Ramallah:
The Palestinian Authority (PA) will present the UN Security
Council (UNSC) with a draft of a resolution declaring statehood in
the coming days, a senior Palestinian official said on Wednesday.
Saeb Erekat, the chief Palestinian negotiator, said in a press
statement that the resolution is scheduled to be filed when Bosnia
takes the UNSC’s presidency in January.
Erekat added that the Palestinian leadership is “waiting for
Bosnia to take the presidency of the Security Council.”
The Palestinian negotiator expressed
his hope that the US would not veto the move.
He added that Australia, Japan, Korea and New Zealand would
recognize the Palestinian state on the 1967 borders.
Erekat said that Palestinian President Mahmoud Abbas will leave
for Brazil on Wednesday to lay the cornerstone of the Palestinian
Embassy there on Jan. 1. Brazil recognized the Palestinian state
on the 1967 borders in early December.
According to Erekat “the Israeli government is witnessing an
international isolation that it hasn’t witnessed before.”
According to other reports the Palestinians will submit a proposal
calling for a Security Council resolution to halt Israeli
settlement expansion in the occupied West Bank.
Meanwhile, Prime Minister Salam Fayyad said on Wednesday that
Palestinians expect wider recognition of their statehood in the
coming year and it will mean more than the mere “Facebook state”
predicted by an Israeli minister.
Fayyad said recognition by many countries would “enshrine” the
Palestinians’ right to a state in all of the West Bank and Gaza
Strip, which Israel captured along with East Jerusalem in a 1967
war.
Seventeen years of peace efforts had failed to deliver this
promise, he told reporters.
The current Israeli coalition’s stated
commitment to a two-state solution could not be relied on “given
the erosion that has taken place," he said.
Brazil, Argentina, Bolivia and Ecuador announced recognition of
Palestinian statehood in the past month.
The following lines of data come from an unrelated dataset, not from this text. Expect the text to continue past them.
-- ==== Sys2Proof/Proofs/ControlTransfers.lean ====
section
/-! SUPPORT. Outcomes and how they are exchanged (R125), loops (R128, R129), calls, jumps, OUT and FOLLOW (R127, R130). -/

namespace Sys2Proof.Machine

open Claims

/-! ## Entries of the outcome queues (R125) -/

section
variable (c : Cell) (cls : DieClass) (code : List Word) (p g : EngTag) (x : BqEnt)

theorem Cell.mem_bqTakers : g ∈ c.bqTakers cls p x ↔ g ∈ c.live cls ∧ (g ≠ p ∨ x.kind = .out) := by
  simp only [Cell.bqTakers, List.mem_filter, Bool.or_eq_true, bne_iff_ne, beq_iff_eq]

theorem Cell.bqRoom_iff : c.bqRoom cls p x = true ↔ ∀ g ∈ c.bqTakers cls p x, (c.eng g).bq.length < 64 := by
  simp only [Cell.bqRoom, List.all_eq_true, decide_eq_true_eq]

theorem mem_insertHeld (y : EngTag × BqEnt) (l : List (EngTag × BqEnt)) : y ∈ insertHeld y l := by
  induction l with
  | nil => exact List.mem_singleton.2 rfl
  | cons z l ih =>
    unfold insertHeld
    split
    · exact List.mem_cons_self
    · exact List.mem_cons_of_mem _ ih

/-- One entry held back enters once no earlier word has still to push and every queue has room. -/
theorem Cell.bqEnter_one : Cell.bqEnter cls code [(p, x)] c
    = if c.bqEarly cls code x.pos || !c.bqRoom cls p x then c else { c.bqPut cls p x with bqHeld := [] } := rfl

end

section
variable {s : State} {key : Nat} {e : EngTag} {x : BqEnt}

/-- An entry that may be pushed, and for which every queue has room, stands at the end of the queues that take it. -/
theorem State.pushBq_room (hc : s.cur = .cell key e) (he : s.core.bqEarly s.curClass s.curCode x.pos = false)
    (hh : ∀ y ∈ s.core.bqHeld, x.pos ≤ y.2.pos) (hr : s.core.bqRoom s.curClass e x = true) :
    s.pushBq x = .ok (s.setCore (s.core.bqPut s.curClass e x)) := by
  have hany : s.core.bqHeld.any (fun y => decide (y.2.pos < x.pos)) = false := by
    rw [List.any_eq_false]
    intro y hy
    simpa using hh y hy
  simp only [State.pushBq, he, hany, State.curEng_cell hc, hr, Bool.not_true, Bool.or_self, Bool.false_eq_true, if_false]

/-- An entry for which a queue has no room enters none. -/
theorem State.pushBq_full (hc : s.cur = .cell key e) (he : s.core.bqEarly s.curClass s.curCode x.pos = false)
    (hr : s.core.bqRoom s.curClass e x = false) : s.pushBq x = blocked 5 := by
  simp only [State.pushBq, he, State.curEng_cell hc, hr, Bool.not_false, Bool.or_true, Bool.false_eq_true, if_false, if_true]

/-- An entry behind an earlier producing word is held back (log entry 132). -/
theorem State.pushBq_early (hc : s.cur = .cell key e) (he : s.core.bqEarly s.curClass s.curCode x.pos = true) :
    s.pushBq x = .ok (s.setCore { s.core with bqHeld := insertHeld (e, x) s.core.bqHeld }) := by
  simp only [State.pushBq, he, State.curEng_cell hc, if_true]

/-- A head entry that the engine's word does not expect raises 0x8B, and is not popped. -/
theorem State.popBq_mismatch {ok : BqEnt → Bool} (hb : s.headBq = .ok x) (hn : ok x = false) :
    s.popBq ok = .error (.cause { code := 0x8B, aux := BitVec.ofNat 64 x.pc } none) := by
  simp only [State.popBq, hb, bind, Except.bind, hn, Bool.false_eq_true, if_false]

theorem State.popBq_match {ok : BqEnt → Bool} (hb : s.headBq = .ok x) (hy : ok x = true) :
    s.popBq ok = .ok (x.value, s.modEng fun g => { g with bq := g.bq.tail }) := by
  simp only [State.popBq, hb, bind, Except.bind, hy, if_true]

theorem State.headBq_empty (hc : s.cur = .cell key e) (hb : (s.core.eng e).bq = []) : s.headBq = blocked 4 := by
  simp only [State.headBq, State.curEng_cell hc, hb]

end

/-- Settles O18: a push is one of three kinds, an entry held back enters by the same conditions, and a head entry is compared
before it is popped. -/
theorem outcomesAreExchanged : Obligations.OutcomesAreExchanged := by
  refine ⟨fun s key e x hc => ⟨fun he hh => ⟨fun hr => ?_, fun ⟨g, hg, hlen⟩ => ?_⟩, fun he => ?_⟩, fun cls code p x c d hd => ?_,
    fun f s key e s0 x st hn hh he hb hx => ?_, fun f s key e s0 st hh hb => ?_⟩
  · have hroom : s.core.bqRoom s.curClass e x = true :=
      (s.core.bqRoom_iff _ _ _).2 fun g hg => hr g ((s.core.mem_bqTakers _ _ _ _).1 hg)
    refine ⟨_, State.pushBq_room hc he hh hroom, State.setCore_same hc _, ?_⟩
    rw [State.core_setCore hc]
    exact ⟨fun g hg => by rw [Cell.bqPut_bq, if_pos ((s.core.mem_bqTakers _ _ _ _).2 hg)],
      fun g hg => by rw [Cell.bqPut_bq, if_neg (mt (s.core.mem_bqTakers _ _ _ _).1 hg)]⟩
  · refine State.pushBq_full hc he (Bool.eq_false_iff.2 fun hroom => ?_)
    have := (s.core.bqRoom_iff _ _ _).1 hroom g ((s.core.mem_bqTakers _ _ _ _).2 hg)
    omega
  · refine ⟨_, State.pushBq_early hc he, State.setCore_same hc _, ?_⟩
    rw [State.core_setCore hc]
    exact ⟨mem_insertHeld _ _, fun g => Cell.bqHeld_eng _ _ g⟩
  · subst hd
    rw [Cell.bqEnter_one]
    refine ⟨fun he hr => ?_, fun he => by rw [he, Bool.true_or, if_pos rfl]⟩
    have hroom : c.bqRoom cls p x = true := (c.bqRoom_iff _ _ _).2 fun g hg => hr g ((c.mem_bqTakers _ _ _ _).1 hg)
    rw [he, hroom, Bool.not_true, Bool.or_self, if_neg Bool.false_ne_true]
    exact ⟨rfl, fun g hg => by rw [Cell.bqHeld_eng, Cell.bqPut_bq, if_pos ((c.mem_bqTakers _ _ _ _).2 hg)]⟩
  · have hc := Starts.cur st
    have hne : (x.kind == .outcome && x.pc == s0.curPc) = false := by
      rw [Bool.and_eq_false_iff, beq_eq_false_iff_ne, beq_eq_false_iff_ne]
      exact hx
    have hp := State.popBq_mismatch (ok := fun x => x.kind == .outcome && x.pc == s0.curPc) hb hne
    refine raises_of st rfl (fun _ => rfl) ?_
    simp only [if_neg hn, State.outcome, State.exchange_consumer hc (Starts.alone st hh) he, hp, bind, Except.bind]
  · have hc := Starts.cur st
    refine blocks_of st rfl (fun _ => rfl) ?_
    simp only [Starts.notInHandler st hh, State.popBq, State.headBq_empty hc hb, bind, Except.bind]
    rfl

/-! ## Loops (R128, R129) -/

section
variable {s0 : State} {key : Nat} {e : EngTag}

/-- A cause for all engines is C's to raise (R127 to R129). -/
theorem State.raiseAtC_c {α : Type} (hc : s0.cur = .cell key .c) (code : BitVec 8) :
    (s0.raiseAtC code : M α) = .error (.cause { code := code } none) := if_pos (State.curEng_cell hc)

theorem loopCount_eq {n : Nat} (h : n ≠ 0) (stg : Nat) (rot : Bool) : loopCount n stg rot = if rot then n + stg else n := if_neg h

theorem loopCount_ne_zero {n : Nat} (h : n ≠ 0) (stg : Nat) (rot : Bool) : loopCount n stg rot ≠ 0 := by
  rw [loopCount_eq h]
  split <;> omega

/-- The entry that a LOOP opens. -/
def openedLoop (f : Lp) (pc n : Nat) : LoopEnt :=
  { endPc := offTarget pc f.off, startPc := pc + (if f.w1.isSome then 16 else 8),
    left := if f.rot then n + f.stg.toNat else n, rot := f.rot, n := n, stg := f.stg.toNat, iter := 0 }

/-- A LOOP of no iterations goes to its end. -/
theorem loop_none {f : Lp} {s : State} (st : Starts (.loop f) s key e s0) (hn : s0.readLc f.lc.toNat = .ok 0) :
    Ends (.loop f) s s0 (.goto (offTarget s0.curPc f.off)) := by
  refine ends_of st rfl rfl (fun _ => rfl) ?_
  simp only [hn, bind, Except.bind]
  rfl

/-- A LOOP that opens: X drives the stage predicates of a rotating one. -/
theorem loop_opens {f : Lp} {s t : State} {n : Nat} (st : Starts (.loop f) s key e s0) (hn : s0.readLc f.lc.toNat = .ok n)
    (h0 : n ≠ 0) (hl : (s0.core.eng e).lstack.length < 8)
    (ht : t = s0.modEng fun g => { g with lstack := openedLoop f s0.curPc n :: g.lstack }) :
    Ends (.loop f) s (if f.rot = true ∧ e = .x then t.setCore { t.core.setStages n f.stg.toNat 0 with stageOpen := true } else t) .seq := by
  subst ht
  have hc := Starts.cur st
  have hcur : (s0.modEng fun g => { g with lstack := openedLoop f s0.curPc n :: g.lstack }).curEng = e := by
    simp only [State.modEng, State.curEng, State.setCore_cur, hc]
  have hi := loopCount_ne_zero h0 f.stg.toNat f.rot
  refine ends_of st rfl rfl (fun _ => rfl) ?_
  rw [loopCount_eq h0] at hi
  simp only [hn, bind, Except.bind, loopCount_eq h0, if_neg hi, Starts.curEng st, if_neg (Nat.not_le.2 hl)]
  rw [← openedLoop, hcur]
Chile, Mexico, Peru and
Nicaragua are reported to be weighing the same move.
However, the Israeli Deputy Prime Minister Moshe Ya’alon said that
the US and Europe are straying from the idea of unilaterally
establishing a Palestinian state.
The European Union has staved off Palestinian pressure in favor of
waiting until an “appropriate” time, while the US House of
Representatives passed a resolution this month saying only peace
talks could set such a process in motion.